Once in my life I saw lightning strike a palm tree across the street from where I stood. It was like experiencing an explosion. There was a huge percussion and the palm tree burst into flame. It was frightening to witness the power of the storm and its potential for destruction from that close and from an exposed spot under a metal canopy at a gas station! Not only could I see and hear the lightning, but at that point you could also feel the electricity in the air.

As I have been pondering all this I have been looking at it from the perspective of energy. The energy of the storm can be seen and heard and felt, as the windows rattle, from miles away and what you see, hear and feel intensifies the closer you are to the storm. Or from the larger perspective, the energy of the sun can be felt from millions of miles away and can even burn your skin depending on how close we are too it at any given moment.

What all this made me wonder about is the energy of human emotions and how they touch our lives.

I’m sure we have all experienced the energy of someone’s anger. Have you seen a child cringe in the face of someone’s anger, as if shrinking from the clap of thunder or flash of lightning? Have you witnessed a fight from a distance but still could feel the intensity of emotion? As your own storm of emotions has risen have you seen how it impacts those around you?
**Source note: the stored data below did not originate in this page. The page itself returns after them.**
-- ==== Sys2Proof/Certificates/Slice0/Obligations.lean ====
section
/-! DEFINITION. The statements for the provers. -/

open Sys2Proof Sys2Proof.Machine

/-! ## The step and the device's own activity -/

/-- A step takes the command at the front of the queue and runs it on the state with the queue's rest. -/
def Obligations.StepRunsFrontCommand : Prop :=
  ∀ (c : Instr) (rest : List Instr) (s : State),
    step { s with pending := c :: rest } = exec c { s with pending := rest }

/-- On an empty queue one CLK cycle passes, which is the model's choice (log 5): the µs divider rises by one (R159), the cycle that
brings it to TIMEBASE_DIV gives a µs tick, and nothing happens while /RESET is low. -/
def Obligations.EmptyQueueIsOneClkCycle : Prop :=
  ∀ s : State, s.pending = [] →
    (s.resetLow = true → step s = .next s) ∧
    (s.resetLow = false → s.usDivider + 1 < s.timebaseDiv →
      step s = .next (State.settle { s with usDivider := s.usDivider + 1 })) ∧
    (s.resetLow = false → s.timebaseDiv ≤ s.usDivider + 1 → step s = exec .usTick s)

/-- Every command answers a next state in every state, and leaves the queue of waiting commands as it is. That a command whose event cannot
occur in the state answers a next state, without effect, is the model's choice (log 3); so is the queue of waiting commands (logs 21 and
22). -/
def Obligations.EveryCommandAnswersNext : Prop :=
  ∀ (c : Instr) (s : State), ∃ t, exec c s = .next t ∧ t.pending = s.pending

/-- What follows each command by itself (R77, R113, R122); that it follows each command, and at once, is the model's choice (log 13).
Nothing while /RESET is low. It changes only what the access paths present, the phase of a mover that finds its abort mark set, and the
Lease Monitor's offer with its sweep position. A Lease Monitor with nothing on offer offers the first position after the sweep position
that holds an entry, and from the list's end goes on at its start. A FREE path presents the write of a COPY burst whose read has been
carried out, ahead of an access that has arrived since (R112, R122 case 1, R116; that R122's last sentence yields to them is the model's
choice, log 27); else a waiting access; else the next burst of a MOVING mover, which stops ABORTED instead when its mark is set. A request
names the bank and the row of its offset, which is taken modulo 512 (log 19). -/
def Obligations.SettlingFrame : Prop :=
  ∀ s : State,
    (s.resetLow = true → s.settle = s) ∧
    s.settle =
      { s with ports := s.settle.ports, sweep := s.settle.sweep, lmOffer := s.settle.lmOffer } ∧
    (∀ x, s.lmOffer = some x → s.settle.lmOffer = some x ∧ s.settle.sweep = s.sweep) ∧
    (s.expiry = [] → s.settle.lmOffer = s.lmOffer ∧ s.settle.sweep = s.sweep) ∧
    (let place (x : Position) : Nat := 5 * x.buffer.val + (match x.role with
      | .holder => 0
      | .reader p => p.val + 1)
    s.resetLow = false → s.lmOffer = none → s.expiry.Pairwise (fun x y => place x.1 < place y.1) →
    ∀ x e, (x, e) ∈ s.expiry →
      (place s.sweep < place x ∧ ∀ y ∈ s.expiry, place s.sweep < place y.1 → place x ≤ place y.1) ∨
        ((∀ y ∈ s.expiry, place y.1 ≤ place s.sweep) ∧ ∀ y ∈ s.expiry, place x ≤ place y.1) →
      s.settle.lmOffer = some x ∧ s.settle.sweep = x) ∧
    ∀ p,
      let x := s.port p
      let e := x.engine
      let request (b : BufIx) (o : Nat) (what : PathRequest) : Option BankRequest :=
        some { bank := Fin.ofNat 4 b.val, row := 2 * (b.val / 4) + o % 512 / 256, what := what }
      (∀ r, x.path = some r → s.settle.port p = x) ∧
      (s.resetLow = false → x.path = none →
        (∀ m run, e.bulk = some m → m.readRun = some run →
          s.settle.port p =
            { x with path := request m.destination.buffer (m.burstStart m.destination) .copyWrite }) ∧
        ((∀ m, e.bulk = some m → m.readRun = none) →
          (∀ a, x.access = some a → a.phase = .waiting →
            s.settle.port p = { x with path := request a.buffer a.offset (match a.kind with
              | .windowRead _ => .windowRead
              | .windowWrite _ _ => .windowWrite
              | .streamRead _ => .streamRead
              | .streamWrite _ _ => .streamWrite) }) ∧
          ((∀ a, x.access = some a → a.phase ≠ .waiting) →
            (∀ m, e.bulk = some m → m.phase = .moving → m.abort = true →
              s.settle.port p =
                { x with engine := { e with bulk := some { m with phase := .stopped .aborted, readRun := none } } }) ∧
            (∀ m, e.bulk = some m → m.phase = .moving → m.abort = false →
              (∀ r, m.source = some r →
                s.settle.port p = { x with path := request r.buffer (m.burstStart r) .copyRead }) ∧
              (m.source = none →
                s.settle.port p =
                  { x with path := request m.destination.buffer (m.burstStart m.destination) .fillBurst })) ∧
            ((∀ m, e.bulk = some m → m.phase ≠ .moving) → s.settle.port p = x))))
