-- ==== Sys2Proof/Laws/State.lean ====
section
/-! SUPPORT. One lemma per field per update, and what an accessor finds after an update. -/

namespace Sys2Proof.Machine

/-! ## The updates that are special cases of five -/

@[simp] theorem setPort_eq_modPort (s : State) (p : Port) (x : PortState) : s.setPort p x = s.modPort p fun _ => x := rfl
@[simp] theorem setBuf_eq_modBuf (s : State) (b : BufIx) (r : BufRec) : s.setBuf b r = s.modBuf b fun _ => r := rfl
@[simp] theorem setChan_eq_modChan (s : State) (c : ChanIx) (x : Chan) : s.setChan c x = s.modChan c fun _ => x := rfl
@[simp] theorem modEngine_eq_modPort (s : State) (p : Port) (f : Engine → Engine) :
    s.modEngine p f = s.modPort p fun x => { x with engine := f x.engine } := rfl
@[simp] theorem modSession_eq_modPort (s : State) (p : Port) (f : Session → Session) :
    s.modSession p f = s.modPort p fun x => { x with session := f x.session } := rfl
@[simp] theorem modTeardown_eq_modPort (s : State) (p : Port) (f : Teardown → Teardown) :
    s.modTeardown p f = s.modPort p fun x => { x with teardown := f x.teardown } := rfl
@[simp] theorem setData_eq_modPort (s : State) (p : Port) (w : Word) :
    s.setData p w = s.modPort p fun x => { x with dataBus := w } := rfl

/-! ## The fields an update leaves alone -/

@[simp] theorem modPort_resetLow (s : State) (p : Port) (f : PortState → PortState) : (s.modPort p f).resetLow = s.resetLow := rfl
@[simp] theorem modPort_buffers (s : State) (p : Port) (f : PortState → PortState) : (s.modPort p f).buffers = s.buffers := rfl
@[simp] theorem modPort_freeList (s : State) (p : Port) (f : PortState → PortState) : (s.modPort p f).freeList = s.freeList := rfl
@[simp] theorem modPort_claimWait (s : State) (p : Port) (f : PortState → PortState) : (s.modPort p f).claimWait = s.claimWait := rfl
@[simp] theorem modPort_channels (s : State) (p : Port) (f : PortState → PortState) : (s.modPort p f).channels = s.channels := rfl
@[simp] theorem modPort_lastServed (s : State) (p : Port) (f : PortState → PortState) : (s.modPort p f).lastServed = s.lastServed := rfl
@[simp] theorem modPort_expiry (s : State) (p : Port) (f : PortState → PortState) : (s.modPort p f).expiry = s.expiry := rfl
@[simp] theorem modPort_sweep (s : State) (p : Port) (f : PortState → PortState) : (s.modPort p f).sweep = s.sweep := rfl
@[simp] theorem modPort_lmOffer (s : State) (p : Port) (f : PortState → PortState) : (s.modPort p f).lmOffer = s.lmOffer := rfl
@[simp] theorem modPort_array (s : State) (p : Port) (f : PortState → PortState) : (s.modPort p f).array = s.array := rfl
@[simp] theorem modPort_rows (s : State) (p : Port) (f : PortState → PortState) : (s.modPort p f).rows = s.rows := rfl
@[simp] theorem modPort_arbiters (s : State) (p : Port) (f : PortState → PortState) : (s.modPort p f).arbiters = s.arbiters := rfl
@[simp] theorem modPort_refresh (s : State) (p : Port) (f : PortState → PortState) : (s.modPort p f).refresh = s.refresh := rfl
@[simp] theorem modPort_intervalCounter (s : State) (p : Port) (f : PortState → PortState) : (s.modPort p f).intervalCounter = s.intervalCounter := rfl
@[simp] theorem modPort_usDivider (s : State) (p : Port) (f : PortState → PortState) : (s.modPort p f).usDivider = s.usDivider := rfl
@[simp] theorem modPort_msCounter (s : State) (p : Port) (f : PortState → PortState) : (s.modPort p f).msCounter = s.msCounter := rfl
@[simp] theorem modPort_timebaseDiv (s : State) (p : Port) (f : PortState → PortState) : (s.modPort p f).timebaseDiv = s.timebaseDiv := rfl
@[simp] theorem modPort_refreshInterval (s : State) (p : Port) (f : PortState → PortState) : (s.modPort p f).refreshInterval = s.refreshInterval := rfl
@[simp] theorem modPort_urgentDebt (s : State) (p : Port) (f : PortState → PortState) : (s.modPort p f).urgentDebt = s.urgentDebt := rfl
@[simp] theorem modPort_supen (s : State) (p : Port) (f : PortState → PortState) : (s.modPort p f).supen = s.supen := rfl
@[simp] theorem modPort_sup (s : State) (p : Port) (f : PortState → PortState) : (s.modPort p f).sup = s.sup := rfl
@[simp] theorem modPort_freeDraws (s : State) (p : Port) (f : PortState → PortState) : (s.modPort p f).freeDraws = s.freeDraws := rfl
@[simp] theorem modPort_pending (s : State) (p : Port) (f : PortState → PortState) : (s.modPort p f).pending = s.pending := rfl

@[simp] theorem modBuf_resetLow (s : State) (b : BufIx) (f : BufRec → BufRec) : (s.modBuf b f).resetLow = s.resetLow := rfl
@[simp] theorem modBuf_ports (s : State) (b : BufIx) (f : BufRec → BufRec) : (s.modBuf b f).ports = s.ports := rfl
@[simp] theorem modBuf_freeList (s : State) (b : BufIx) (f : BufRec → BufRec) : (s.modBuf b f).freeList = s.freeList := rfl
@[simp] theorem modBuf_claimWait (s : State) (b : BufIx) (f : BufRec → BufRec) : (s.modBuf b f).claimWait = s.claimWait := rfl
@[simp] theorem modBuf_channels (s : State) (b : BufIx) (f : BufRec → BufRec) : (s.modBuf b f).channels = s.channels := rfl
@[simp] theorem modBuf_lastServed (s : State) (b : BufIx) (f : BufRec → BufRec) : (s.modBuf b f).lastServed = s.lastServed := rfl
@[simp] theorem modBuf_expiry (s : State) (b : BufIx) (f : BufRec → BufRec) : (s.modBuf b f).expiry = s.expiry := rfl
@[simp] theorem modBuf_sweep (s : State) (b : BufIx) (f : BufRec → BufRec) : (s.modBuf b f).sweep = s.sweep := rfl
@[simp] theorem modBuf_lmOffer (s : State) (b : BufIx) (f : BufRec → BufRec) : (s.modBuf b f).lmOffer = s.lmOffer := rfl
@[simp] theorem modBuf_array (s : State) (b : BufIx) (f : BufRec → BufRec) : (s.modBuf b f).array = s.array := rfl
@[simp] theorem modBuf_rows (s : State) (b : BufIx) (f : BufRec → BufRec) : (s.modBuf b f).rows = s.rows := rfl
@[simp] theorem modBuf_arbiters (s : State) (b : BufIx) (f : BufRec → BufRec) : (s.modBuf b f).arbiters = s.arbiters := rfl
@[simp] theorem modBuf_refresh (s : State) (b : BufIx) (f : BufRec → BufRec) : (s.modBuf b f).refresh = s.refresh := rfl
@[simp] theorem modBuf_intervalCounter (s : State) (b : BufIx) (f : BufRec → BufRec) : (s.modBuf b f).intervalCounter = s.intervalCounter := rfl
@[simp] theorem modBuf_usDivider (s : State) (b : BufIx) (f : BufRec → BufRec) : (s.modBuf b f).usDivider = s.usDivider := rfl
@[simp] theorem modBuf_msCounter (s : State) (b : BufIx) (f : BufRec → BufRec) : (s.modBuf b f).msCounter = s.msCounter := rfl
@[simp] theorem modBuf_timebaseDiv (s : State) (b : BufIx) (f : BufRec → BufRec) : (s.modBuf b f).timebaseDiv = s.timebaseDiv := rfl
@[simp] theorem modBuf_refreshInterval (s : State) (b : BufIx) (f : BufRec → BufRec) : (s.modBuf b f).refreshInterval = s.refreshInterval := rfl
@[simp] theorem modBuf_urgentDebt (s : State) (b : BufIx) (f : BufRec → BufRec) : (s.modBuf b f).urgentDebt = s.urgentDebt := rfl
@[simp] theorem modBuf_supen (s : State) (b : BufIx) (f : BufRec → BufRec) : (s.modBuf b f).supen = s.supen := rfl
@[simp] theorem modBuf_sup (s : State) (b : BufIx) (f : BufRec → BufRec) : (s.modBuf b f).sup = s.sup := rfl
@[simp] theorem modBuf_freeDraws (s : State) (b : BufIx) (f : BufRec → BufRec) : (s.modBuf b f).freeDraws = s.freeDraws := rfl
@[simp] theorem modBuf_pending (s : State) (b : BufIx) (f : BufRec → BufRec) : (s.modBuf b f).pending = s.pending := rfl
We have all seen the power of the storm and we have all seen the power of anger. What then about the power of love? That’s what all this set me to wondering about. What if I allow the energy of love within me to expand and grow in intensity? How far out would that love reach? Is there no limit to how far it can travel, to how many hearts it could touch? What if the source of love within me could be seen for miles, like a flash of lightning? What if the sound of unconditional love was loud enough to reach your ears in the next town or to be heard across the universe?

The natural world is such a wonderful and clear teacher for me. As so aptly demonstrated by the storms I have been witnessing, energy travels. And with just a glimpse of our sun after a storm I was reminded that energy can travel across great distances. All of this has left me with the question; knowing its ability to travel, what energy am I allowing to travel from me? And better yet, what will I do with this incredible opportunity and responsibility that being alive offers me?